A lot of what he does now just annoys me, and I get sick of him. I'm bored with doing the same shit all the time, I wanna do something different. He bitches that he can't just lay around, then Fine, find something active that we can do together. Cuz anything I offer Up isn't good enough. But fucking do SOMETHING.
He wrote this whole blog about what's love and he says "Also where do we draw the line between a dead end or just rough times?" I'd really like that to be answered and he says "t feels like forever when your away from them, and too short when your with them; it feels like time stops when you look into each other's eyes and kiss. Along with many other unmentioned examples, that is what i beleve love is to me." Now, I get that feeling, with him, he knows I do, cuz "I always want more", but yet he can seemingly get sick of me, and want to stay away from me, so does he not love me? Cuz there is such a thing as too much time with me? And he says "Well it all begins with trust! If we do not have trust what are we left with? Ill tell you fights, arguments, and eventually the break up." and he knows I don't trust him, and he knows I have PLENTY of reasons, not to. I think he needs to read his own writing and think. Cuz if he seriously thought that way, things would be a fuck of a lot different.
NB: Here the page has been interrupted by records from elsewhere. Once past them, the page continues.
-- ==== Sys2Proof/Machine/Link.lean ====
section
/-! DEFINITION. The host's accesses and appends, messages between devices and their replies, the ports, and far memory's
capacity (R336, R385 to R405). -/

namespace Sys2Proof.Machine

/-! ### Host accesses (R397) -/

/-- The status of a condition that an access meets. -/
def hostStatus : Nat × Nat → Nat
  | (g, c) => if g == gPROT then 3 else if c == 2 then 4 else 2

/-- The answer to an access of a context: the first of its checks that fails, or what `go` does (R397). `hw` says that the
access meets an uncorrectable error. -/
def State.hostAccess (s : State) (f : From) (ctx : Nat) (acc : Access) (va n : Nat) (hw : Bool) (go : Context → State → State) :
    State :=
  match (s.context? ctx).filter fun x => x.vf == f.vfn with
  | none => s.respond f 1 []
  | some x =>
    match s.ioFault viaHost x acc va n with
    | some c => s.respond f (hostStatus c) []
    | none =>
      if acc.writes && s.ioMigrates viaHost x va n then s.respond f 2 []
      else
        let s := s.ioNotes viaHost x va n acc.writes
        if hw then (s.hwError 0 4 va).respond f 5 []
        else if s.ioDown viaHost acc.writes x va n then (s.hwError 0 5 va).respond f 5 []
        else go x s

/-- The cycles for which an access of the host may have to wait: for a migrating page 65,536, for far memory whose port is down
the fabric timeout; none where it need not wait (R386, R404). DESIGN CHOICE: log entry 33. -/
def State.hostWait (s : State) (f : From) (ctx : Nat) (acc : Access) (va n : Nat) : Option Nat :=
  ((s.context? ctx).filter fun x => x.vf == f.vfn && (s.ioFault viaHost x acc va n).isNone).bind fun x =>
    if acc.writes && s.ioMigrates viaHost x va n then some 65536
    else if s.ioDown viaHost acc.writes x va n then some (s.limitOf f.vfn)
    else none

/-- An access of the host waits, at the head of its flow, or is applied. -/
def State.hostArrives (s : State) (f : From) (ctx : Nat) (acc : Access) (va n : Nat) (i : Instr) (go : State) : State :=
  let w := s.flow f.src f.vc
  match if s.expects f && s.mgmt.running && f.vc == 1 && s.accepts f (s.partOfVf f.vfn) then s.hostWait f ctx acc va n else none with
  | none => go
  | some m =>
    match w.waits with
    | none => s.setFlow { w with waits := some (s.clock, i) }
    | some t => if t.1 + m ≤ s.clock then go else s
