/-- Does the quadrant's slot admit the fragment in this cycle (R12, R351, R435)? -/
def State.slotFree (s : State) (b : Beam) (e : Nat) : Bool :=
  let c := s.coreOf b.key.core
  let q := c.quads.getD (quadOf b.key.slot) Quad.reset
  if c.dim then q.issued.isEmpty && q.second.isNone
  else
    let vec := q.issued.filter fun x => !x.scalar
    let vecOk := match s.nextVector b e with
      | none => true
      | some p =>
        if vec.isEmpty then q.second.isNone
        else decide (b.w ≤ 16) && p != .ctl && vec.all (fun x => x.cls == p.code) &&
          decide (q.slices + b.w / 8 ≤ 4) && !(vec.any fun x => x.beam == b.key)
    let sclOk := match s.nextPipe b e with
      | some .scl => !(q.issued.any fun x => x.scalar)
      | _ => true
    vecOk && sclOk && !((q.issued ++ q.second.toList).any fun x => x.beam == b.key && x.entry != e)

/-- Does the fragment stand before its header, which it enters without an issue (R128)? -/
def Entry.enters (y : Entry) : Bool := y.atHeader && y.wait.isNone

/-- Does the throttle hold the fragment's next instruction back? -/
def State.heldBack (s : State) (b : Beam) (e : Nat) : Bool := ((s.nextPipe b e).map (s.throttled b)).getD false

/-- May the fragment go on now: enter its header, or issue in a slot that its quadrant has free?
DESIGN CHOICE: log entry 2. -/
def State.mayGo (s : State) (b : Beam) (e : Nat) : Bool :=
  s.awake b e && ((b.entry e).enters || (s.slotFree b e && !s.heldBack b e))

/-- Is the fragment ready (R351)? -/
def State.readyNow (s : State) (b : Beam) (e : Nat) : Bool := s.awake b e && !(b.entry e).enters && s.effective b e

/-- Is the fragment a candidate (R351)? -/
def State.candidate (s : State) (b : Beam) (e : Nat) : Bool := s.readyNow b e && !s.heldBack b e

/-- The fragments of the device, by beam and entry. -/
def State.fragments (s : State) : List (Beam × Nat) := s.beams.flatMap fun b => (b.entriesIn .run).map fun e => (b, e)

/-- The first of some fragments by quadrant and the key of R351. DESIGN CHOICE: log entry 55. -/
def State.first (s : State) (fs : List (Beam × Nat)) : Option (Beam × Nat) :=
  let key := fun p : Beam × Nat => p.1.key.core :: quadOf p.1.key.slot :: s.issueKey p.1 p.2
  fs.foldl (fun best p =>
    match best with
    | none => some p
    | some q => if keyLt (key p) (key q) then some p else some q) none

/-- A fragment that can enter its header now. -/
def State.entering (s : State) : Option (Beam × Nat) :=
  s.first (s.fragments.filter fun p => (p.1.entry p.2).enters && s.awake p.1 p.2)

/-- Must a fragment that has yielded wait behind another candidate of its quadrant and pipe class, one that was ready in the
cycle of the YIELD and has not issued since (R149)? DESIGN CHOICE: log entry 66: the class is that of each fragment's next
instruction. -/
def State.givesWay (s : State) (cs : List (Beam × Nat)) (p : Beam × Nat) : Bool :=
  let y := p.1.entry p.2
  match y.yielded with
  | none => false
  | some t =>
    !y.promoted && !(s.coreOf p.1.key.core).dim && cs.any fun q =>
      let z := q.1.entry q.2
      z.yielded.isNone && decide (z.since ≤ t) && q.1.key.core == p.1.key.core &&
        quadOf q.1.key.slot == quadOf p.1.key.slot && s.nextPipe q.1 q.2 == s.nextPipe p.1 p.2

/-- The fragment that a quadrant issues next in this cycle: the vector slot is filled first, then the scalar slot (R351).
DESIGN CHOICE: log entry 2. -/
def State.issuing (s : State) : Option (Beam × Nat) :=
  let cs := s.fragments.filter fun p => s.candidate p.1 p.2
  let free := cs.filter fun p => s.slotFree p.1 p.2 && !s.givesWay cs p
  let vec := free.filter fun p => (s.nextVector p.1 p.2).isSome
  s.first (if vec.isEmpty then free else vec)

/-- What the policy chooses where no turn is prescribed (log entry 2). DESIGN CHOICE: log entry 2. -/
def State.policy (s : State) : Turn :=
  match s.entering with
  | some (b, e) => .run b.key e
  | none =>
    match s.due with
    | some i => .event i
    | none =>
      match s.issuing with
      | some (b, e) => .run b.key e
      | none =>
        match s.dueLast with
        | some i => .event i
        | none => .tick

/-- What happens next: the head of the turn list, or the policy's choice. With THERMTRIP_N asserted every clock stands, and
only RESET_N ends that (R459). DESIGN CHOICE: log entry 2. -/
def State.turn (s : State) : Turn :=
  match s.turns with
  | t :: _ => if s.mgmt.thermtrip && t != .event .resetNAssert then .tick else t
  | [] => if s.mgmt.thermtrip then .tick else s.policy

/-- Has the fragment been chosen in this cycle? -/
def State.wasChosen (s : State) (b : Beam) (e : Nat) : Bool :=
  (((s.coreOf b.key.core).quads.getD (quadOf b.key.slot) Quad.reset).issued).any fun x => x.beam == b.key && x.entry == e

/-- The candidates that were not chosen are marked, for the counts of R99 and R430. -/
def State.markCands (s : State) (core : Nat → Bool) : State :=
  { s with
    beams := s.beams.map fun b =>
      if core b.key.core then
        { b with split := b.split.zipIdx.map fun p => { p.1 with cand := s.candidate b p.2 && !s.wasChosen b p.2 } }
      else b }

/-- The age of a fragment that is not ready starts when it becomes so (R351). -/
def State.markAges (s : State) : State :=
  { s with
    beams := s.beams.map fun b =>
      { b with split := b.split.zipIdx.map fun p =>
          if p.1.st == .run && !s.readyNow b p.2 then { p.1 with since := s.clock + 1 } else p.1 } }

/-- The state in which some results of a beam have arrived, and no others. -/
def State.withResults (s : State) (b : Beam) (fs : List Fill) : State :=
  { s.setBeam (fs.foldl Beam.land b) with fills := s.fills.filter fun f => f.beam != b.key || !fs.contains f }

/-- Could the fragment go on once these results were in place? -/
def State.effectiveWith (s : State) (b : Beam) (e : Nat) (fs : List Fill) : Bool :=
  (s.withResults b fs).effective (fs.foldl Beam.land b) e

/-- The unit of the result that the fragment's next instruction waits for: one without which it cannot go on, where all the
results in flight let it (R430). -/
def State.awaited (s : State) (b : Beam) (e : Nat) : Option FillSrc :=
  let fs := s.fills.filter fun f => f.beam == b.key
  if s.effectiveWith b e fs then
    (fs.find? fun f => !s.effectiveWith b e (fs.filter fun g => g != f)).map (·.src)
  else none

/-- The fragments that wait for a result are marked with its unit, for the leaves of R430. -/
def State.markOwed (s : State) (core : Nat) : State :=
  { s with
    beams := s.beams.map fun b =>
      if b.key.core == core then
        { b with split := b.split.zipIdx.map fun p =>
            { p.1 with owed := if p.1.st == .run && p.1.wait.isNone && !p.1.atHeader && !p.1.cand then s.awaited b p.2 else none } }
      else b }

/-- The events that count a cycle see the candidates that were not chosen, and what the others wait for. -/
def State.beforeEvent (s : State) : Instr → State
  | .sliceIssueSlotCount c => (s.markCands fun k => k == c).markOwed c
  | .samplePeriod c => (s.markCands fun k => k == c).markOwed c
  | _ => s

/-- One cycle of an entry: its waits count (R94, R150, R237), and so do the cycles in which it was not chosen.
DESIGN CHOICE: log entry 58. -/
def Entry.tick (y : Entry) : Entry :=
  let wait := y.wait.map fun w => { w with waited := w.waited + 1, rem := w.rem.map (· - 1) }
  { y with wait := if y.st == .run then wait else y.wait, passed := if y.cand then y.passed + 1 else 0, cand := false
           owed := none }

/-- In deterministic issue mode a wait that is not over in this cycle issues no earlier than two cycles on (R435). -/
def State.holdWaits (s : State) : State :=
  { s with
    beams := s.beams.map fun b =>
      if (s.coreOf b.key.core).dim then
        { b with split := b.split.zipIdx.map fun p =>
            if p.1.st == .run && p.1.wait.isSome && !s.effective b p.2 then { p.1 with ready := max p.1.ready (s.clock + 2) }
            else p.1 }
      else b }
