/-- R79, R406, R407, R73, R318: Taking a trap, with no result owed by another agent. Every result on its way to the
beam arrives; the fragment goes on at HANDLER with PL 1, its block left, over the lanes that it had; every other run
entry is held; epc, tcause, tlanes and the detail words are written. The banked s56 to s63 read tcause, epc, tlanes,
the detail words, the trapped entry's index with bit 4 where it owns records, and the absent code twice; v240 to v255
read all ones in every lane; every other register reads as the landed results leave it. A trap in trap mode, or a
HANDLER that is not a header with K and G clear, faults the kernel, which leaves none of its beams. -/
def Obligations.TrapEntryAndDoubleTrap : Prop :=
  (∀ (s : State) (b : Beam) (c : Context) (e pc words : Nat) (tr : Trap),
    s.beam? b.key = some b → s.contextOf b = some c → b.trap = none → s.owed b.key = false → e < b.split.length →
    s.headerIs b.key.core c c.handler (fun w => !headerK w && !headerG w) = true →
    ∃ b', (s.trapEntry b.key e pc words tr).beam? b.key = some b' ∧ b'.pl = true ∧ b'.trap.isSome = true ∧ b'.epc = pc ∧
      b'.tcause = BitVec.ofNat 32 (tr.code % 2 ^ 16 * 2 ^ 16 + tr.group % 32) ∧
      b'.tlanes = (tr.lanes.getD (b.entry e).mask) &&& fullMask b.w ∧
      b'.tdetx = BitVec.ofNat 32 tr.x ∧ b'.tdety = BitVec.ofNat 32 tr.y ∧ b'.tdetz = BitVec.ofNat 32 tr.z ∧
      (b'.entry e).st = .run ∧ (b'.entry e).pc = c.handler ∧ (b'.entry e).mask = (b.entry e).mask ∧
      (b'.entry e).blk = none ∧
      (∀ j, j ≠ e → (b.entry j).st = .run → b'.entry j = { b.entry j with st := .held }) ∧
      (∀ j, j ≠ e → (b.entry j).st ≠ .run → b'.entry j = b.entry j) ∧
      (s.trapEntry b.key e pc words tr).fills = s.fills.filter (fun f => f.beam != b.key) ∧
      (s.trapEntry b.key e pc words tr).mem = s.mem ∧
      (let lanes := (tr.lanes.getD (b.entry e).mask) &&& fullMask b.w
       let own := b.dstack.any fun r => r.owner == e
       b'.sreg 56 = BitVec.ofNat 64 (tr.code % 2 ^ 16 * 2 ^ 16 + tr.group % 32) ∧ b'.sreg 57 = BitVec.ofNat 64 pc ∧
       b'.sreg 58 = lanes ∧ b'.sreg 59 = BitVec.ofNat 64 (tr.y % 2 ^ 32 * 2 ^ 32 + tr.x % 2 ^ 32) ∧
       b'.sreg 60 = BitVec.ofNat 64 (tr.z % 2 ^ 32) ∧ b'.sreg 61 = BitVec.ofNat 64 (e % 8 + if own then 16 else 0) ∧
       b'.sreg 62 = BitVec.ofNat 64 (Fmt.absent .n64) ∧ b'.sreg 63 = BitVec.ofNat 64 (Fmt.absent .n64) ∧
       (∀ r i, 240 ≤ r → r < 256 → i < b.w → b'.vl r i = 0xFFFFFFFF) ∧
       ∃ l, (s.landAll b.key).beam? b.key = some l ∧ (∀ r, r < 56 → b'.sreg r = l.sreg r) ∧
         (∀ r i, r < 240 → b'.vl r i = l.vl r i) ∧ b'.c = l.c ∧ b'.k = l.k ∧ b'.tiles = l.tiles ∧ b'.status = l.status)) ∧
  (∀ (s : State) (b : Beam) (c : Context) (k : Kernel) (e pc words : Nat) (tr : Trap),
    s.beam? b.key = some b → s.contextOf b = some c → s.kernel? b.cohort.kernel = some k →
    k.st ≠ .faulted → k.st ≠ .completed →
    (b.trap.isSome = true ∨
      (s.owed b.key = false ∧ s.headerIs b.key.core c c.handler (fun w => !headerK w && !headerG w) = false)) →
    s.trapEntry b.key e pc words tr = s.kernelFault b.cohort.kernel (some 2) ∧
    ((s.trapEntry b.key e pc words tr).kernel? b.cohort.kernel).map (·.st) = some .faulted ∧
    ∀ y ∈ (s.trapEntry b.key e pc words tr).beams, y.cohort.kernel ≠ b.cohort.kernel)
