-- ==== Sys2Proof/Laws/Records.lean ====
section
/-! SUPPORT. Finding a record after one has been replaced. -/

namespace Sys2Proof.Machine

theorem find_replaceBy {α κ : Type} [DecidableEq κ] (key : α → κ) (x : α) (k : κ) (xs : List α) :
    (replaceBy key x xs).find? (fun y => key y == k) =
      (if key x = k then (xs.find? fun y => key y == k).map (fun _ => x) else xs.find? fun y => key y == k) := by
  induction xs with
  | nil => simp [replaceBy]
  | cons y ys ih =>
    have e : replaceBy key x (y :: ys) = (if key y == key x then x else y) :: replaceBy key x ys := rfl
    rw [e, List.find?_cons, List.find?_cons]
    by_cases hy : key y = key x
    · by_cases hx : key x = k
      · simp [hy, hx]
      · have hk : (key x == k) = false := by simpa using hx
        simp [hy, hx, hk, ih]
    · by_cases hx : key x = k
      · have hk : (key y == k) = false := by simp; exact fun h => hy (h.trans hx.symm)
        have hn : (key y == key x) = false := by simpa using hy
        rw [hn, hk, ih]
        simp [hx, hk]
      · by_cases hk : key y = k
        · have hn : (key y == key x) = false := by simpa using hy
          rw [hn]
          simp [hx, hk]
        · simp [hy, hx, hk, ih]

theorem State.beam?_setBeam (s : State) (b : Beam) (k : BeamKey) :
    (s.setBeam b).beam? k = (if b.key = k then (s.beam? k).map (fun _ => b) else s.beam? k) :=
  find_replaceBy Beam.key b k s.beams

theorem State.beam?_key {s : State} {k : BeamKey} {b : Beam} (h : s.beam? k = some b) : b.key = k := by
  have := List.find?_some h
  simpa using this

end Sys2Proof.Machine
end

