/-! ### State.logged -/

@[simp] theorem State.logged_clock (e : LogEntry) : (s.logged e).clock = s.clock := rfl
@[simp] theorem State.logged_free (e : LogEntry) : (s.logged e).free = s.free := rfl
@[simp] theorem State.logged_turns (e : LogEntry) : (s.logged e).turns = s.turns := rfl
@[simp] theorem State.logged_cur (e : LogEntry) : (s.logged e).cur = s.cur := rfl
@[simp] theorem State.logged_mem (e : LogEntry) : (s.logged e).mem = s.mem := rfl
@[simp] theorem State.logged_dirty (e : LogEntry) : (s.logged e).dirty = s.dirty := rfl
@[simp] theorem State.logged_flushing (e : LogEntry) : (s.logged e).flushing = s.flushing := rfl
@[simp] theorem State.logged_older (e : LogEntry) : (s.logged e).older = s.older := rfl
@[simp] theorem State.logged_posted (e : LogEntry) : (s.logged e).posted = s.posted := rfl
@[simp] theorem State.logged_beams (e : LogEntry) : (s.logged e).beams = s.beams := rfl
@[simp] theorem State.logged_fills (e : LogEntry) : (s.logged e).fills = s.fills := rfl
@[simp] theorem State.logged_mmas (e : LogEntry) : (s.logged e).mmas = s.mmas := rfl
@[simp] theorem State.logged_cohorts (e : LogEntry) : (s.logged e).cohorts = s.cohorts := rfl
@[simp] theorem State.logged_kernels (e : LogEntry) : (s.logged e).kernels = s.kernels := rfl
@[simp] theorem State.logged_rooms (e : LogEntry) : (s.logged e).rooms = s.rooms := rfl
@[simp] theorem State.logged_contexts (e : LogEntry) : (s.logged e).contexts = s.contexts := rfl
@[simp] theorem State.logged_queues (e : LogEntry) : (s.logged e).queues = s.queues := rfl
@[simp] theorem State.logged_cmds (e : LogEntry) : (s.logged e).cmds = s.cmds := rfl
@[simp] theorem State.logged_parts (e : LogEntry) : (s.logged e).parts = s.parts := rfl
@[simp] theorem State.logged_vfs (e : LogEntry) : (s.logged e).vfs = s.vfs := rfl
@[simp] theorem State.logged_cores (e : LogEntry) : (s.logged e).cores = s.cores := rfl
@[simp] theorem State.logged_stored (e : LogEntry) : (s.logged e).stored = s.stored := rfl
@[simp] theorem State.logged_dieTlb (e : LogEntry) : (s.logged e).dieTlb = s.dieTlb := rfl
@[simp] theorem State.logged_walkc (e : LogEntry) : (s.logged e).walkc = s.walkc := rfl
@[simp] theorem State.logged_reqs (e : LogEntry) : (s.logged e).reqs = s.reqs := rfl
@[simp] theorem State.logged_nextId (e : LogEntry) : (s.logged e).nextId = s.nextId := rfl
@[simp] theorem State.logged_ports (e : LogEntry) : (s.logged e).ports = s.ports := rfl
@[simp] theorem State.logged_cxl (e : LogEntry) : (s.logged e).cxl = s.cxl := rfl
@[simp] theorem State.logged_hdm (e : LogEntry) : (s.logged e).hdm = s.hdm := rfl
@[simp] theorem State.logged_flows (e : LogEntry) : (s.logged e).flows = s.flows := rfl
@[simp] theorem State.logged_unsent (e : LogEntry) : (s.logged e).unsent = s.unsent := rfl
@[simp] theorem State.logged_fabric (e : LogEntry) : (s.logged e).fabric = s.fabric := rfl
@[simp] theorem State.logged_links (e : LogEntry) : (s.logged e).links = s.links := rfl
@[simp] theorem State.logged_collIn (e : LogEntry) : (s.logged e).collIn = s.collIn := rfl
@[simp] theorem State.logged_out (e : LogEntry) : (s.logged e).out = s.out := rfl
@[simp] theorem State.logged_log (e : LogEntry) : (s.logged e).log = s.log ++ [e] := rfl
@[simp] theorem State.logged_mgmt (e : LogEntry) : (s.logged e).mgmt = s.mgmt := rfl
@[simp] theorem State.logged_levels (e : LogEntry) : (s.logged e).levels = s.levels := rfl

/-! ### State.emit -/

@[simp] theorem State.emit_clock (o : Output) : (s.emit o).clock = s.clock := rfl
@[simp] theorem State.emit_free (o : Output) : (s.emit o).free = s.free := rfl
@[simp] theorem State.emit_turns (o : Output) : (s.emit o).turns = s.turns := rfl
@[simp] theorem State.emit_cur (o : Output) : (s.emit o).cur = s.cur := rfl
@[simp] theorem State.emit_mem (o : Output) : (s.emit o).mem = s.mem := rfl
@[simp] theorem State.emit_dirty (o : Output) : (s.emit o).dirty = s.dirty := rfl
@[simp] theorem State.emit_flushing (o : Output) : (s.emit o).flushing = s.flushing := rfl
@[simp] theorem State.emit_older (o : Output) : (s.emit o).older = s.older := rfl
@[simp] theorem State.emit_posted (o : Output) : (s.emit o).posted = s.posted := rfl
@[simp] theorem State.emit_beams (o : Output) : (s.emit o).beams = s.beams := rfl
@[simp] theorem State.emit_fills (o : Output) : (s.emit o).fills = s.fills := rfl
@[simp] theorem State.emit_mmas (o : Output) : (s.emit o).mmas = s.mmas := rfl
@[simp] theorem State.emit_cohorts (o : Output) : (s.emit o).cohorts = s.cohorts := rfl
@[simp] theorem State.emit_kernels (o : Output) : (s.emit o).kernels = s.kernels := rfl
@[simp] theorem State.emit_rooms (o : Output) : (s.emit o).rooms = s.rooms := rfl
@[simp] theorem State.emit_contexts (o : Output) : (s.emit o).contexts = s.contexts := rfl
@[simp] theorem State.emit_queues (o : Output) : (s.emit o).queues = s.queues := rfl
@[simp] theorem State.emit_cmds (o : Output) : (s.emit o).cmds = s.cmds := rfl
@[simp] theorem State.emit_parts (o : Output) : (s.emit o).parts = s.parts := rfl
@[simp] theorem State.emit_vfs (o : Output) : (s.emit o).vfs = s.vfs := rfl
@[simp] theorem State.emit_cores (o : Output) : (s.emit o).cores = s.cores := rfl
@[simp] theorem State.emit_stored (o : Output) : (s.emit o).stored = s.stored := rfl
@[simp] theorem State.emit_dieTlb (o : Output) : (s.emit o).dieTlb = s.dieTlb := rfl
@[simp] theorem State.emit_walkc (o : Output) : (s.emit o).walkc = s.walkc := rfl
@[simp] theorem State.emit_reqs (o : Output) : (s.emit o).reqs = s.reqs := rfl
@[simp] theorem State.emit_nextId (o : Output) : (s.emit o).nextId = s.nextId := rfl
@[simp] theorem State.emit_ports (o : Output) : (s.emit o).ports = s.ports := rfl
@[simp] theorem State.emit_cxl (o : Output) : (s.emit o).cxl = s.cxl := rfl
@[simp] theorem State.emit_hdm (o : Output) : (s.emit o).hdm = s.hdm := rfl
@[simp] theorem State.emit_flows (o : Output) : (s.emit o).flows = s.flows := rfl
@[simp] theorem State.emit_unsent (o : Output) : (s.emit o).unsent = s.unsent := rfl
@[simp] theorem State.emit_fabric (o : Output) : (s.emit o).fabric = s.fabric := rfl
@[simp] theorem State.emit_links (o : Output) : (s.emit o).links = s.links := rfl
@[simp] theorem State.emit_collIn (o : Output) : (s.emit o).collIn = s.collIn := rfl
@[simp] theorem State.emit_out (o : Output) : (s.emit o).out = s.out ++ [o] := rfl
@[simp] theorem State.emit_log (o : Output) : (s.emit o).log = s.log := rfl
@[simp] theorem State.emit_mgmt (o : Output) : (s.emit o).mgmt = s.mgmt := rfl
@[simp] theorem State.emit_levels (o : Output) : (s.emit o).levels = s.levels := rfl
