-- ==== Sys2Proof/Laws/PerInstr.lean ====
section
/-! SUPPORT. The round trip, instruction by instruction: a well-formed instruction's words decode to it. -/

set_option Elab.async false
set_option linter.unusedSimpArgs false

namespace Sys2Proof.Laws.RoundTrip
open Sys2Proof

/-- The words of a well-formed instruction decode to it. -/
def Statement (i : Instr) : Prop := ∀ r, i.wf = true → encodeRaw i = some r → decodeRaw r = .ok i

/-- A step of the device has no words. -/
theorem Statement.event {i : Instr} (h : encodeRaw i = none) : Statement i := fun r _ hr => by rw [h] at hr; cases hr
I asked my mom about it, if you're bored with someone, does it mean, you like don't like them anymore. She said pretty much, cuz it means you have either lost interest, or don't have anything in common, or don't really like them. I think if you really love someone you couldn't get bored of them, right? Or atleast if you really loved each other, and liked spending time together, you would always find a way to, a way to keep thing interesting and fun. Not feel like you're a married couple yet have the second month of your relationship on Loop play back. Ya Know? You would want to include them in things you do, then you'd have more to talk about atleast, more memories to share. Not a relationship where you're constantly doing the same thing over and over to where you can't tell one time hanging out apart from the others, it's just all the same. But it doesn't matter what I do, to try and get him to do something ELSE with me, he never will. It's like I'm going to have to scream at him that I'm bored with him, and if he thinks I'm going to stay on stand by to allt he other shit in his life FOREVER he's horribly mistaken. I don't know what to do anymore, nothing works, just asking him for something new together, always gets shot down. It's like I'm going to have to beat him over the head and drag him off somewhere to get him to do anything different.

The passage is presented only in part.